In organizations that innovate at pace, the CEO and management team take ownership of innovation and are aligned on what they’re trying to achieve. They have clarity on the key deliverables and how projects are progressing.
Make it easy for fintechs to work with you
Leveraging the capabilities of fintech companies is another key to successful innovation.
Hans recommends that banks focus on making this relationship smooth and efficient. This requires clear, top-down priorities for innovation and internal processes to get technology which fits into those priorities quickly approved, tested and implemented. One example of such a process is Hans’ “three meetings to Proof-of-Concept (POC) rule”.
“If a bank can’t make a decision who what to test in three meetings, then that’s not very efficient. [This rule] helps create a good standard for both the enterprise company and the fintech company in terms of where both of them should be focusing.”

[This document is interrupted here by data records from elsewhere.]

-- ==== Sys2Proof/Laws/Commands.lean ====
section
/-! SUPPORT. What the shared operations of the Command Unit can do, and that every command answers a next state. -/
namespace Sys2Proof.Machine

/-! ### Taking a command -/

theorem firstRefusal_nil : firstRefusal [] = none := rfl

/-- A refusal that applies comes before all behind it. -/
theorem firstRefusal_cons_applies {b : Bool} (h : b = true) (r : ResultCode) (rest : List (Bool × ResultCode)) :
    firstRefusal ((b, r) :: rest) = some (r, 0) := by simp [firstRefusal, h]

/-- A refusal that does not apply is passed over. -/
theorem firstRefusal_cons_passes {b : Bool} (h : b = false) (r : ResultCode) (rest : List (Bool × ResultCode)) :
    firstRefusal ((b, r) :: rest) = firstRefusal rest := by simp [firstRefusal, h]

/-- No refusal of a list applies exactly when every condition is false. -/
theorem firstRefusal_eq_none {l : List (Bool × ResultCode)} : firstRefusal l = none ↔ ∀ x ∈ l, x.1 = false := by
  induction l with
  | nil => simp [firstRefusal]
  | cons x l ih =>
    obtain ⟨b, r⟩ := x
    cases b <;> simp [firstRefusal, ih]

/-- A refusal by a list has CMD_DETAIL 0. -/
theorem firstRefusal_detail {l : List (Bool × ResultCode)} {r : ResultCode} {d : Word}
    (h : firstRefusal l = some (r, d)) : d = 0 := by
  induction l with
  | nil => simp [firstRefusal] at h
  | cons x l ih =>
    obtain ⟨b, r'⟩ := x
    cases b
    · exact ih (by simpa [firstRefusal] using h)
    · simp [firstRefusal] at h
      exact h.2.symm

/-- Everything that the taking of a known command can do. -/
theorem takeCommand_cases (code : Word) (args : Bool) (refusal : Option (ResultCode × Word)) (effect : State → State)
    (s : State) :
    (s.inReset = true ∧ takeCommand code args refusal effect s = s) ∨
    (s.inReset = false ∧ booting s = true ∧ takeCommand code args refusal effect s = verdict code .booting 0 s) ∨
    (s.inReset = false ∧ booting s = false ∧ args = false ∧
      takeCommand code args refusal effect s = verdict code .badArgument 0 s) ∨
    (s.inReset = false ∧ booting s = false ∧ args = true ∧ ∃ r d, refusal = some (r, d) ∧
      takeCommand code args refusal effect s = verdict code r d s) ∨
    (s.inReset = false ∧ booting s = false ∧ args = true ∧ refusal = none ∧
      takeCommand code args refusal effect s = effect (verdict code .accepted 0 s)) := by
  cases h1 : s.inReset <;> cases h2 : booting s <;> cases args <;> rcases refusal with _ | ⟨r, d⟩ <;>
    simp [takeCommand, h1, h2]

/-- A command that nothing refuses has its owner's effect. -/
theorem takeCommand_accepted {code : Word} {args : Bool} {refusal : Option (ResultCode × Word)} {effect : State → State}
    {s : State} (h1 : s.inReset = false) (h2 : booting s = false) (h3 : args = true) (h4 : refusal = none) :
    takeCommand code args refusal effect s = effect (verdict code .accepted 0 s) := by
  simp [takeCommand, h1, h2, h3, h4]

/-- A command that its owner refuses leaves its verdict and nothing else. -/
theorem takeCommand_refused {code : Word} {args : Bool} {refusal : Option (ResultCode × Word)} {effect : State → State}
    {s : State} {r : ResultCode} {d : Word} (h1 : s.inReset = false) (h2 : booting s = false) (h3 : args = true)
    (h4 : refusal = some (r, d)) : takeCommand code args refusal effect s = verdict code r d s := by
  simp [takeCommand, h1, h2, h3, h4]

/-- A command whose arguments are out of range leaves BAD_ARGUMENT and nothing else. -/
theorem takeCommand_badArgument {code : Word} {args : Bool} {refusal : Option (ResultCode × Word)}
    {effect : State → State} {s : State} (h1 : s.inReset = false) (h2 : booting s = false) (h3 : args = false) :
    takeCommand code args refusal effect s = verdict code .badArgument 0 s := by simp [takeCommand, h1, h2, h3]

/-- While the part is booting a known command leaves BOOTING and nothing else. -/
theorem takeCommand_booting {code : Word} {args : Bool} {refusal : Option (ResultCode × Word)} {effect : State → State}
    {s : State} (h1 : s.inReset = false) (h2 : booting s = true) :
    takeCommand code args refusal effect s = verdict code .booting 0 s := by simp [takeCommand, h1, h2]

/-- Whatever the verdict keeps and the effect keeps, the taking of a command keeps. -/
theorem takeCommand_keeps {p : State → Prop} {code : Word} {args : Bool} {refusal : Option (ResultCode × Word)}
    {effect : State → State} {s : State} (h : p s) (hv : ∀ r d, p (verdict code r d s))
    (he : s.inReset = false → booting s = false → args = true → refusal = none →
      p (effect (verdict code .accepted 0 s))) :
    p (takeCommand code args refusal effect s) := by
  rcases takeCommand_cases code args refusal effect s with ⟨_, h'⟩ | ⟨_, _, h'⟩ | ⟨_, _, _, h'⟩ | ⟨_, _, _, r, d, _, h'⟩ |
      ⟨h1, h2, h3, h4, h'⟩ <;> rw [h']
  · exact h
  · exact hv _ _
  · exact hv _ _
  · exact hv _ _
  · exact he h1 h2 h3 h4

/-! ### Events and reads -/

theorem outOfReset_released {effect : State → State} {s : State} (h : s.inReset = false) :
    outOfReset effect s = effect s := by simp [outOfReset, h]

theorem outOfReset_asserted {effect : State → State} {s : State} (h : s.inReset = true) : outOfReset effect s = s := by
  simp [outOfReset, h]

theorem readAccess_released {value : State → Word} {effect : State → State} {s : State} (h : s.inReset = false) :
    readAccess value effect s = { effect s with readData := value s } := by simp [readAccess, h]

theorem readAccess_asserted {value : State → Word} {effect : State → State} {s : State} (h : s.inReset = true) :
    readAccess value effect s = { s with readData := 0 } := by simp [readAccess, h]

/-! ### Every command answers a next state -/

/-- No command faults and none is refused by the model. -/
theorem exec_answers_next (c : Instr) (s : State) : ∃ t, exec c s = .next t := by cases c <;> exact ⟨_, rfl⟩

/-- Every step answers a next state. -/
theorem step_answers_next (s : State) : ∃ t, step s = .next t := by
  unfold step
  split
  · exact ⟨_, rfl⟩
  · exact exec_answers_next _ _

/-- Everything that the step on an empty queue can do. -/
theorem idleStep_cases (s : State) :
    (s.inReset = true ∧ idleStep s = s) ∨
    (s.inReset = false ∧ (dueEvents s = [] ∨ instantSpent s = true) ∧ idleStep s = microsecond s) ∨
    (s.inReset = false ∧ dueEvents s ≠ [] ∧ instantSpent s = false ∧ idleStep s = deliver (dueEvents s) s) := by
  cases h1 : s.inReset <;> by_cases h2 : dueEvents s = [] <;> cases h3 : instantSpent s <;> simp [idleStep, h1, h2, h3]

/-- Everything that a step can do: time passes on an empty queue, or the front command is executed. -/
theorem step_cases {s t : State} (h : step s = .next t) :
    (s.pending = [] ∧ t = idleStep s) ∨ ∃ c rest, s.pending = c :: rest ∧ exec c { s with pending := rest } = .next t := by
  unfold step at h
  split at h
  · rename_i hp
    exact .inl ⟨hp, by simpa using h.symm⟩
  · rename_i c rest hp
    exact .inr ⟨c, rest, hp, h⟩

theorem withFetchWord_eq (s : State) (nbits w : Nat) : s.withFetchWord nbits w = s := rfl

end Sys2Proof.Machine
end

Additionally, banks need to create seamless vendor onboarding to reduce friction, although this can be complicated due to security issues.

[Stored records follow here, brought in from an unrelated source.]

theorem exec_kept {c : Instr} {s t : State} (h : p s) (hexec : exec c s = .next t) : p t := by
  cases c <;> cases hexec
  case run => exact takeRun_kept hp h
  case stop => exact takeStop_kept hp h
  case pause => exact takePause_kept hp h
  case resume => exact takeResume_kept hp h
  case step => exact takeStep_kept hp h
  case softTrigger => exact takeSoftTrigger_kept hp h
  case commit => exact takeCommit_kept hp h
  case cancelCommit => exact takeCancelCommit_kept hp h
  case copyActive => exact takeCopyActive_kept hp h
  case clearStaging => exact takeClearStaging_kept hp h
  case openLoad => exact takeOpenLoad_kept hp h
  case openRead => exact takeOpenRead_kept hp h
  case closePort => exact takeClosePort_kept hp h
  case unlockChannel => exact hp.unlock h
  case pulseSync => exact takePulseSync_kept hp h
  case flushRecords => exact takeFlushRecords_kept hp h
  case clearCounters => exact takeClearCounters_kept hp h
  case save => exact takeSave_kept hp h
  case load => exact takeLoad_kept hp h
  case erase => exact takeErase_kept hp h
  case setStartup => exact takeSetStartup_kept hp h
  case abortStore => exact takeAbortStore_kept hp h
  case softReset => exact takeSoftReset_kept hp h
  case unknownCommand code => exact outOfReset_kept (fun _ h => writeCommand_kept hp code h) h
  case tscLoRead => exact readAccess_kept hp.toKeptByRuns (fun h => hp.of_same h ⟨rfl, rfl, rfl⟩) h
  case rec9Read => exact readAccess_kept hp.toKeptByRuns (popRecord_kept hp) h
  case tpDataWrite w => exact outOfReset_kept (fun _ h => writeTpData_kept hp w h) h
  case tpDataRead => exact readAccess_kept hp.toKeptByRuns (advanceRead_kept hp) h
  case statusFlagsWrite => exact outOfReset_kept (fun _ h => hp.of_same h ⟨rfl, rfl, rfl⟩) h
  case chEnableWrite w => exact outOfReset_kept (fun _ h => hp.chEnable w h) h
  case syncConfigWrite w => exact outOfReset_kept (fun _ h => writeSyncConfig_kept hp w h) h
  case chCeilingWrite w => exact outOfReset_kept (fun _ h => hp.chCeiling w h) h
  case policyWrite w => exact outOfReset_kept (fun _ h => writePolicy_kept hp w h) h
  case recThresholdWrite w => exact outOfReset_kept (fun _ h => writeRecThreshold_kept hp w h) h
  case irqEnableWrite => exact outOfReset_kept (fun _ h => hp.of_same h ⟨rfl, rfl, rfl⟩) h
  case registerWrite addr w => exact outOfReset_kept (fun _ h => writeRegister_kept hp addr w h) h
  case triggerEdge i level => exact senseEdge_kept hp i level h
  case faultAssert n => exact hp.fault n h
  case faultLineFall n => exact hp.faultFall n h
  case hardwareReset => exact hp.reset (cutOffStep_kept hp h)
  case resetEnd => exact hp.resetEnd h
  case millisecondEvent => exact outOfReset_kept (fun _ h => millisecond_kept hp h) h
  case holdTimerExpiry => exact outOfReset_kept (fun _ h => expireHold_kept hp h) h
  case dueInstant => exact outOfReset_kept (fun _ h => reachDue_kept hp h) h
  case gateWidthEnd n => exact outOfReset_kept (fun _ h => hp.closeGate n h) h
  case syncStart i => exact outOfReset_kept (fun _ h => startPulse_kept hp i h) h
  case syncEnd i => exact outOfReset_kept (fun _ h => endPulse_kept hp i h) h
  case gapEnd => exact outOfReset_kept (fun _ h => endGap_kept hp h) h
  case holdoffWindowClose i => exact outOfReset_kept (fun _ h => closeWindow_kept hp i h) h
  case eraseAttemptDone verified => exact outOfReset_kept (fun _ h => eraseAttempt_kept hp verified h) h
  case programStepDone verified => exact outOfReset_kept (fun _ h => programStep_kept hp verified h) h
  case sectorReadDone => exact outOfReset_kept (fun _ h => sectorRead_kept hp h) h
  case storedWordChange place flip => exact hp.storedWord place flip h

/-- What the Sequencer and the writers of the hardware keep, every step keeps. -/
theorem step_kept {s t : State} (h : p s) (hstep : step s = .next t) : p t := by
  rcases step_cases hstep with ⟨-, rfl⟩ | ⟨c, rest, -, hexec⟩
  · rcases idleStep_cases s with ⟨_, heq⟩ | ⟨_, _, heq⟩ | ⟨_, _, _, heq⟩ <;> rw [heq]
    · exact h
    · exact hp.of_same h ⟨rfl, rfl, rfl⟩
    · exact hp.of_same h ⟨rfl, rfl, rfl⟩
  · refine exec_kept hp (hp.of_same h ?_) hexec
    exact ⟨rfl, rfl, rfl⟩

end

end Sys2Proof.Proofs
end

section
/-! The images stay canonical (O58) and the channels stay safe (O57): what each writer of the hardware keeps of them. -/
namespace Sys2Proof.Proofs
open Sys2Proof.Machine

/-! ### Locking a channel -/

/-- A channel locked, dark and marked, before the fault policy is looked at (R97). -/
def lockedMark (n : Fin 8) (s : State) : State :=
  raise channelFaultFlag <| noteFault (if (s.channels.channel[n]).gate.isSome then oneChannel n else 0) <|
    setChannel n { s.channels.channel[n] with locked := true, gate := none } s

/-- R98: what follows the lock by the fault policy. -/
theorem lockChannel_cases (n : Fin 8) (s : State) :
    (s.policy.faultPolicy = .stop ∧ s.seq.state ≠ .stopped ∧
      lockChannel n s = stopSequencer .channelFault (lockedMark n s)) ∨
    (¬(s.policy.faultPolicy = .stop ∧ s.seq.state ≠ .stopped) ∧ lockChannel n s = afterGateClose (lockedMark n s)) := by
  by_cases h : s.policy.faultPolicy = .stop ∧ s.seq.state ≠ .stopped
  · exact .inl ⟨h.1, h.2, if_pos h⟩
  · exact .inr ⟨h, if_neg h⟩

theorem setChannel_channel (n i : Fin 8) (ch : Channel) (s : State) :
    (setChannel n ch s).channels.channel[i] = if i = n then ch else s.channels.channel[i] := by
  by_cases h : i = n
  · subst h
    simp
  · have hne : n.val ≠ i.val := fun heq => h (Fin.ext heq.symm)
    simp [h, hne]

theorem closeGates_channel (s : State) (i : Fin 8) :
    (closeGates s).channels.channel[i] = { s.channels.channel[i] with gate := none } := by simp

theorem lightChannels_channel (lit : ChannelMask) (es : List ChannelEntry) (s : State) (i : Fin 8) :
    (lightChannels lit es s).channels.channel[i] = lightChannel s lit es i := by simp

theorem refill_channel (s : State) (i : Fin 8) :
    (refill s).channels.channel[i] = { s.channels.channel[i] with credit := refilled s.channels.channel[i] } := by simp

theorem writeChEnable_channel (w : Word) (s : State) (i : Fin 8) :
    (writeChEnable w s).channels.channel[i] = { s.channels.channel[i] with
      enabled := bit w i.val
      gate := if bit w i.val then (s.channels.channel[i]).gate else none } := by
  simp [writeChEnable]

theorem lockedMark_channel (n i : Fin 8) (s : State) :
    (lockedMark n s).channels.channel[i] =
      if i = n then { s.channels.channel[n] with locked := true, gate := none } else s.channels.channel[i] := by
  rw [← setChannel_channel n i _ s]
  simp [lockedMark]

theorem lockedMark_inReset (n : Fin 8) (s : State) : (lockedMark n s).inReset = s.inReset := by simp [lockedMark]

theorem lockedMark_store (n : Fin 8) (s : State) : (lockedMark n s).store = s.store := by simp [lockedMark]

theorem lockChannel_inReset (n : Fin 8) (s : State) : (lockChannel n s).inReset = s.inReset := by
  rcases lockChannel_cases n s with ⟨_, _, h⟩ | ⟨_, h⟩ <;> simp [h, lockedMark_inReset]

theorem lockChannel_store (n : Fin 8) (s : State) : (lockChannel n s).store = s.store := by
  rcases lockChannel_cases n s with ⟨_, _, h⟩ | ⟨_, h⟩ <;> simp [h, lockedMark_store]

/-- After a lock each channel is as the lock itself leaves it, or dark besides when the run has been stopped. -/
theorem lockChannel_channel (n i : Fin 8) (s : State) :
    (lockChannel n s).channels.channel[i] = (lockedMark n s).channels.channel[i] ∨
    (lockChannel n s).channels.channel[i] = { (lockedMark n s).channels.channel[i] with gate := none } := by
  rcases lockChannel_cases n s with ⟨_, _, h⟩ | ⟨_, h⟩ <;> rw [h]
  · rw [stopSequencer_channels, closeGates_channel]
    exact .inr rfl
  · rw [afterGateClose_channels]
    exact .inl rfl

/-- One channel of the walk over the fault lines as the reset ends (R101). -/
def lockIfAsserted (t : State) (n : Fin 8) : State := if (t.channels.channel[n]).faultLine then lockChannel n t else t

theorem lockAsserted_eq (s : State) : lockAsserted s = allChannels.foldl lockIfAsserted s := rfl

theorem lockIfAsserted_store (t : State) (n : Fin 8) : (lockIfAsserted t n).store = t.store := by
  unfold lockIfAsserted
  split
  · exact lockChannel_store n t
  · rfl

theorem foldl_lockIfAsserted_store (l : List (Fin 8)) : ∀ s : State, (l.foldl lockIfAsserted s).store = s.store := by
  induction l with
  | nil => exact fun _ => rfl
  | cons n l ih => exact fun s => (ih _).trans (lockIfAsserted_store s n)

/-! ### The images -/

theorem memorySafe_keptByHardware : KeptByHardware memorySafe where
  of_same h hsame := by
    unfold memorySafe at h ⊢
    rwa [hsame.2.2]
  closeGates h := h
  lightChannels _ h := h
  chEnable w s h := by
    have himages : (writeChEnable w s).store.array.images = s.store.array.images := by simp [writeChEnable]
    unfold memorySafe
    rwa [himages]
  chCeiling w s h := by
    unfold writeChCeiling
    split <;> exact h
  chTrim w s h := by
    unfold writeChTrim
    split <;> exact h
  chRate w s h := by
    unfold writeChRate
    split <;> exact h
  unlock h := takeCommand_keeps h (fun _ _ => h) fun _ _ _ _ => h
  fault n s h := by
    unfold assertFault memorySafe
    dsimp only
    split
    · exact h
    · rwa [lockChannel_store]
  faultFall n s h := h
  closeGate n s h := by
    unfold closeGate memorySafe
    split
    · rwa [afterGateClose_store]
    · exact h
  refill h := h
  image slot k ws s h := setImageSector_wf slot k ws s h
  storedWord place flip s h := changeStoredWord_wf place flip s h
  reset h := h
  resetEnd {s} h := by
    unfold releaseReset memorySafe
    split
    · rwa [lockAsserted_eq, foldl_lockIfAsserted_store]
    · exact h

/-- Settles O58: `memorySafe` is a predicate that every writer of the hardware keeps. -/
theorem stepKeepsMemoryCanonical : Obligations.StepKeepsMemoryCanonical :=
  fun _ _ => step_kept memorySafe_keptByHardware

/-! ### The channels -/

/-- A safe channel that is locked while its fault line is asserted, outside reset. -/
def safeOutside (inReset : Bool) (ch : Channel) : Prop :=
  ch.safe ∧ (inReset = false → ch.faultLine = true → ch.locked = true)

But when all this is in place the banking institution will develop a reputation for tight, speedy processes and help attract the very best fintech companies.
How fintechs are extending the customer franchise
Despite the challenges, making these relationships work provides opportunities for banks not only to leap ahead with innovation and separate themselves from the laggards, but to access new markets.
One area where fintechs have done well is to target customer segments that banks would otherwise perceive as not profitable or attractive, says Hans.
“That is to me a good opportunity to rethink how you deliver to certain segments, to say, how can we make this profitable using a different type of technology and delivery system?”
Every bank will also be focused on certain sectors, each of which is going through its own digital transformation. Banks have the opportunity to cooperate with fintechs to create new operating systems for these verticals, rather than delivering standard products and services.
“Are you plugged into the software and digital changes taking place in it and how you complement that? Not just delivering your products, but rethinking the products completely. You don’t necessarily have to deliver all this [yourself] – Personetics and other companies can help you do that – but that should be an important management objective for you and your team.”
Hans’ original goal when he set up NYCA in 2014 was to bridge the worlds of fintech and banking, long before it was truly fashionable. Under his savvy investment approach and advice, dozens of fintechs have evolved and prospered through bank partnerships. Banks and fintechs alike should pay heed to his salient insights. He is a true industry thought leader whose advice is steeped in experiential knowledge as an investor, operator, and advisor.